» **EXERCISE**
Only the lines from the start of the entries through the line with "Failing checks -/" are wanted; please output them exactly.

*** Block opens ***

-- ==== Sys2Proof/Machine/Access.lean ====
section
/-! DEFINITION. What A-core accesses and engine commands share: locators and their checks (R15-R19, R37, R284, R287), fence
windows (R149), acceptance (R284-R286), the order in which accesses perform (R141-R150), bank locks (R70), the L1 (R147)
and completion words (R158-R160). -/

namespace Sys2Proof.Machine

/-! ### Failing checks -/

/-- A check that failed: the trap's code, detail and value (R413). -/
structure Flt where
  code : Nat
  detail : Nat
  tval : Nat
  deriving DecidableEq, Repr

/-- The first failing check of a list (R284). -/
def firstFlt : List (Option Flt) → Option Flt
  | [] => none
  | some e :: _ => some e
  | none :: es => firstFlt es

/-- The check `kept` with an address-space fault of a kind (R414). -/
def orSpace (kept : Bool) (kind tval : Nat) : Option Flt := if kept then none else some { code := 3, detail := kind, tval := tval }

/-- The check `kept` with the alignment fault. -/
def orAlign (kept : Bool) (tval : Nat) : Option Flt := if kept then none else some { code := 4, detail := 0, tval := tval }

/-- The trap of a failed check at the pc of the focused A-core. -/
def State.trapFlt (s : State) (e : Flt) : State := s.trapHere e.code e.detail (BitVec.ofNat 64 e.tval)

/-! ### Locators (R18, R19) -/

/-- A locator read by its SPACE: `none` where R18 calls it illegal or a must-be-zero bit is set. A SPACE 00 locator with any of
bits [61:52] set is malformed (log 14). -/
def locParse (v : Nat) : Option Ep :=
  match bits v 63 62 with
  | 0 => if bits v 61 52 == 0 then some (.va (bits v 51 0)) else none
  | 1 => if bits v 61 30 == 0 then some (.sp (bits v 29 22) (bits v 21 0)) else none
  | 2 =>
    if bits v 61 25 != 0 then none
    else if bit v 24 then (if bits v 23 18 == 0 then some (.tw none (bits v 17 0)) else none)
    else some (.tw (some (bits v 23 18)) (bits v 17 0))
  | _ => none

/-- The endpoint of a locator on cluster `cl`, CLU 255 resolved to the issuer. -/
def locEp (cl v : Nat) : Ep :=
  match locParse v with
  | some (.sp c a) => .sp (if c = 255 then cl else c) a
  | some e => e
  | none => .none

/-- Which spaces an entry accepts: SPACE 00, 01 and 10. -/
def spaceIn (g p t : Bool) : Ep → Bool
  | .va _ => g
  | .sp _ _ => p
  | .tw _ _ => t
  | .none => false

/-- The malformed-locator check (R19), with the spaces the entry accepts. -/
def locForm (v : Nat) (ok : Ep → Bool) : Option Flt :=
  orSpace (match locParse v with
    | some e => ok e
    | none => false) kMalformed v

/-- The cluster-scope check (R19). -/
def State.locScope (s : State) (cl v : Nat) : Option Flt :=
  match locParse v with
  | some (.sp c _) =>
    orSpace (c == 255 || c == cl || (c < 192 && quadOf c == quadOf cl && s.inService c && s.inPartition (s.runCid cl) c)) kScope v
  | _ => none

/-- The endpoint lies in global memory. -/
def Ep.global : Ep → Bool
  | .va _ => true
  | _ => false

/-- Bytes `lo` to `hi` of an endpoint, counted from its base. -/
structure Ext where
  ep : Ep
  lo : Int
  hi : Int
  deriving DecidableEq, Repr

/-- `n` bytes from the base. -/
def Ext.of (ep : Ep) (n : Nat) : Ext := { ep := ep, lo := 0, hi := (n : Int) - 1 }

/-- The extent check (R19). -/
def Ext.check (e : Ext) (tval : Nat) : Option Flt :=
  match e.ep with
  | .va a => orSpace (decide (0 ≤ a + e.lo) && decide (a + e.hi < 2 ^ 52)) kNonCanonical tval
  | .sp _ a => orSpace (decide (0 ≤ a + e.lo) && decide (a + e.hi ≤ 0x2FFFFF)) kSpRange tval
  | .tw _ a => orSpace (decide (0 ≤ a + e.lo) && decide (a + e.hi ≤ 0x3FFFF)) kTowerRange tval
  | .none => none

/-- The buffer-ownership check of an extent for an agent of cluster `cl` (R74). -/
def State.extOwner (s : State) (cl : Nat) (e : Ext) (tval : Nat) : Option Flt :=
  match e.ep with
  | .sp c a => orSpace (s.owns cl c (a + e.lo).toNat (e.hi + 1 - e.lo).toNat) kOwner tval
  | _ => none

/-- The completion operand's value checks, extent, alignment and ownership (R287): the value 0 names no word. -/
def State.wordForm (_ : State) (v : Nat) : Option Flt := if v = 0 then none else locForm v (spaceIn false true false)
def State.wordScope (s : State) (cl v : Nat) : Option Flt := if v = 0 then none else s.locScope cl v
def State.wordExt (_ : State) (cl v : Nat) : Option Flt := if v = 0 then none else (Ext.of (locEp cl v) 8).check v
def State.wordAlign (_ : State) (cl v : Nat) : Option Flt :=
  match locEp cl v with
  | .sp _ a => if v = 0 then none else orAlign (a % 8 == 0) a
  | _ => none
def State.wordOwner (s : State) (cl v : Nat) : Option Flt := if v = 0 then none else s.extOwner cl (Ext.of (locEp cl v) 8) v

/-- The completion word an operand names: cluster and scratchpad address. -/
def wordOf (cl v : Nat) : Option (Nat × Nat) :=
  if v = 0 then none
  else match locEp cl v with
    | .sp c a => some (c, a)
    | _ => none

/-! ### Handles and templates (R37) -/

/-- The 512 bits of layout record `h`, and of copy template `t`, of a context. -/
def State.record (s : State) (cid h : Nat) : Nat := s.hbm.readN (s.htab cid + 64 * h) 64
def State.template (s : State) (cid t : Nat) : Nat := s.hbm.readN (s.ttab cid + 64 * t) 64

def State.handleCheck (s : State) (cid h : Nat) : Option Flt :=
  let r := s.record cid h
  orSpace (h != 0 && decide (h < s.hcount cid) && bit r 12 && bits r 11 0 == cid) kHandle h

def State.templateCheck (s : State) (cid t : Nat) : Option Flt :=
  let r := s.template cid t
  orSpace (decide (t < s.tcount cid) && bit r 12 && bits r 11 0 == cid) kTemplate t

/-- A use of a table entry at `a` by an instruction whose operands `rs` are ready: the A-core reads it in accepting, and poison there is
consumed as by a load (R37, R436, log 95). -/
def State.entryUse (s : State) (rs : List (BitVec 6)) (inTable : Bool) (a : Nat) (go : Out) : Out :=
  if s.ready rs && inTable && s.entryBad a then .next (s.corePoison s.focus (.hbm (a / 64)) a) else go
def State.handleUse (s : State) (rs : List (BitVec 6)) (cid h : Nat) (go : Out) : Out :=
  s.entryUse rs (h != 0 && decide (h < s.hcount cid)) (s.htab cid + 64 * h) go
def State.templateUse (s : State) (rs : List (BitVec 6)) (cid t : Nat) (go : Out) : Out :=
  s.entryUse rs (decide (t < s.tcount cid)) (s.ttab cid + 64 * t) go

/-- Fields of a layout record (R30): the rank (RANKM1 above 3 taken mod 4: log 97), an extent (1 at or above the rank) and a stride (0 there). -/
def recRank (r : Nat) : Nat := bits r 15 13 % 4 + 1
def recFmt (r : Nat) : Nat := bits r 23 16
def recBase (r : Nat) : Nat := bits r 115 64
def recExt (r d : Nat) : Nat := if d < recRank r then bits r (159 + 32 * d) (128 + 32 * d) else 1
def recStr (r d : Nat) : Int := if d < recRank r then sext 48 (bits r (303 + 64 * d) (256 + 64 * d)) else 0

/-- The element size of a FMT code in bits, 0 for plane blocks and illegal codes (R31). -/
def fmtBits (c : Nat) : Nat :=
  if c < 0x0C then 8 * 2 ^ (c % 4)
  else match c with
    | 0x10 => 32 | 0x11 => 16 | 0x12 => 16 | 0x13 => 8 | 0x14 => 8 | 0x15 => 4 | 0x16 => 8
    | _ => 0

/-- Whether a FMT code is legal (R31), and whether it names plane blocks. -/
def fmtPlanes (c : Nat) : Bool := 0x20 ≤ c && c ≤ 0x2F
def fmtLegal (c : Nat) : Bool := fmtBits c != 0 || fmtPlanes c

/-- The bytes of a row of dimension 0 of a packed format (R32). -/
def packedRow (r : Nat) : Nat :=
  if fmtPlanes (recFmt r) then 32 * cdiv (recExt r 0 * (recFmt r - 0x1F + 2)) 256 else recExt r 0 / 2

/-- Lowest and highest byte offset from BASE of a record's index box (R30, R32). DESIGN CHOICE: of a packed row, whose elements have no addresses of
their own, every byte counts, the padding of a row of plane blocks among them (R33; log 110). -/
def recBox (r : Nat) : Int × Int :=
  let packed := fmtPlanes (recFmt r) || recFmt r == 0x15
  let c (d : Nat) : Int := (recExt r d - 1 : Nat) * recStr r d
  let lo0 : Int := if packed then 0 else min 0 (c 0)
  let hi0 : Int := if packed then (packedRow r : Int) - 1 else max 0 (c 0) + (fmtBits (recFmt r) / 8 : Nat) - 1
  (lo0 + min 0 (c 1) + min 0 (c 2) + min 0 (c 3), hi0 + max 0 (c 1) + max 0 (c 2) + max 0 (c 3))

/-- Fields of a copy template (R34). -/
def tplDims (t : Nat) : Nat := bits t 14 13 + 1
def tplSize (t : Nat) : Nat := 2 ^ bits t 18 16
def tplExt (t d : Nat) : Nat := if d < tplDims t then bits t (79 + 16 * d) (64 + 16 * d) else 1
def tplSrc (t d : Nat) : Int := if d < tplDims t then sext 32 (bits t (159 + 32 * d) (128 + 32 * d)) else 0
def tplDst (t d : Nat) : Int := if d < tplDims t then sext 32 (bits t (287 + 32 * d) (256 + 32 * d)) else 0
def tplCount (t : Nat) : Nat := tplExt t 0 * tplExt t 1 * tplExt t 2 * tplExt t 3

/-- The byte offset of element `e` of a template, in linear index order with dimension 0 fastest (R34). -/
def tplOff (t : Nat) (str : Nat → Nat → Int) (e : Nat) : Int :=
  let e0 := tplExt t 0
  let e1 := tplExt t 1
  let e2 := tplExt t 2
  (e % e0 : Nat) * str t 0 + (e / e0 % e1 : Nat) * str t 1 + (e / (e0 * e1) % e2 : Nat) * str t 2
    + (e / (e0 * e1 * e2) : Nat) * str t 3

/-- The extent of a template from a base: its corners (R19, R35). -/
def tplBox (t : Nat) (str : Nat → Nat → Int) (ep : Ep) : Ext :=
  let c (d : Nat) : Int := (tplExt t d - 1 : Nat) * str t d
  { ep := ep, lo := min 0 (c 0) + min 0 (c 1) + min 0 (c 2) + min 0 (c 3),
    hi := max 0 (c 0) + max 0 (c 1) + max 0 (c 2) + max 0 (c 3) + (tplSize t : Nat) - 1 }

/-! ### Fence windows (R149) -/

/-- A window meets bytes `lo` to `hi` of global space or of a cluster's scratchpad. -/
def Window.meets (w : Window) (sp : Bool) (cl : Nat) (lo hi : Int) : Bool :=
  w.sp == sp && (!sp || w.cl == cl) && decide (lo < w.base + w.len) && decide ((w.base : Int) ≤ hi)

/-- A window meets a declared extent; tower extents meet none. -/
def Window.meetsExt (w : Window) (e : Ext) : Bool :=
  match e.ep with
  | .va a => w.meets false 0 (a + e.lo) (a + e.hi)
  | .sp c a => w.meets true c (a + e.lo) (a + e.hi)
  | _ => false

*** Block closes ***

» **FINISHED TASK**
-- ==== Sys2Proof/Machine/Access.lean ====
section
/-! DEFINITION. What A-core accesses and engine commands share: locators and their checks (R15-R19, R37, R284, R287), fence
windows (R149), acceptance (R284-R286), the order in which accesses perform (R141-R150), bank locks (R70), the L1 (R147)
and completion words (R158-R160). -/

namespace Sys2Proof.Machine

/-! ### Failing checks -/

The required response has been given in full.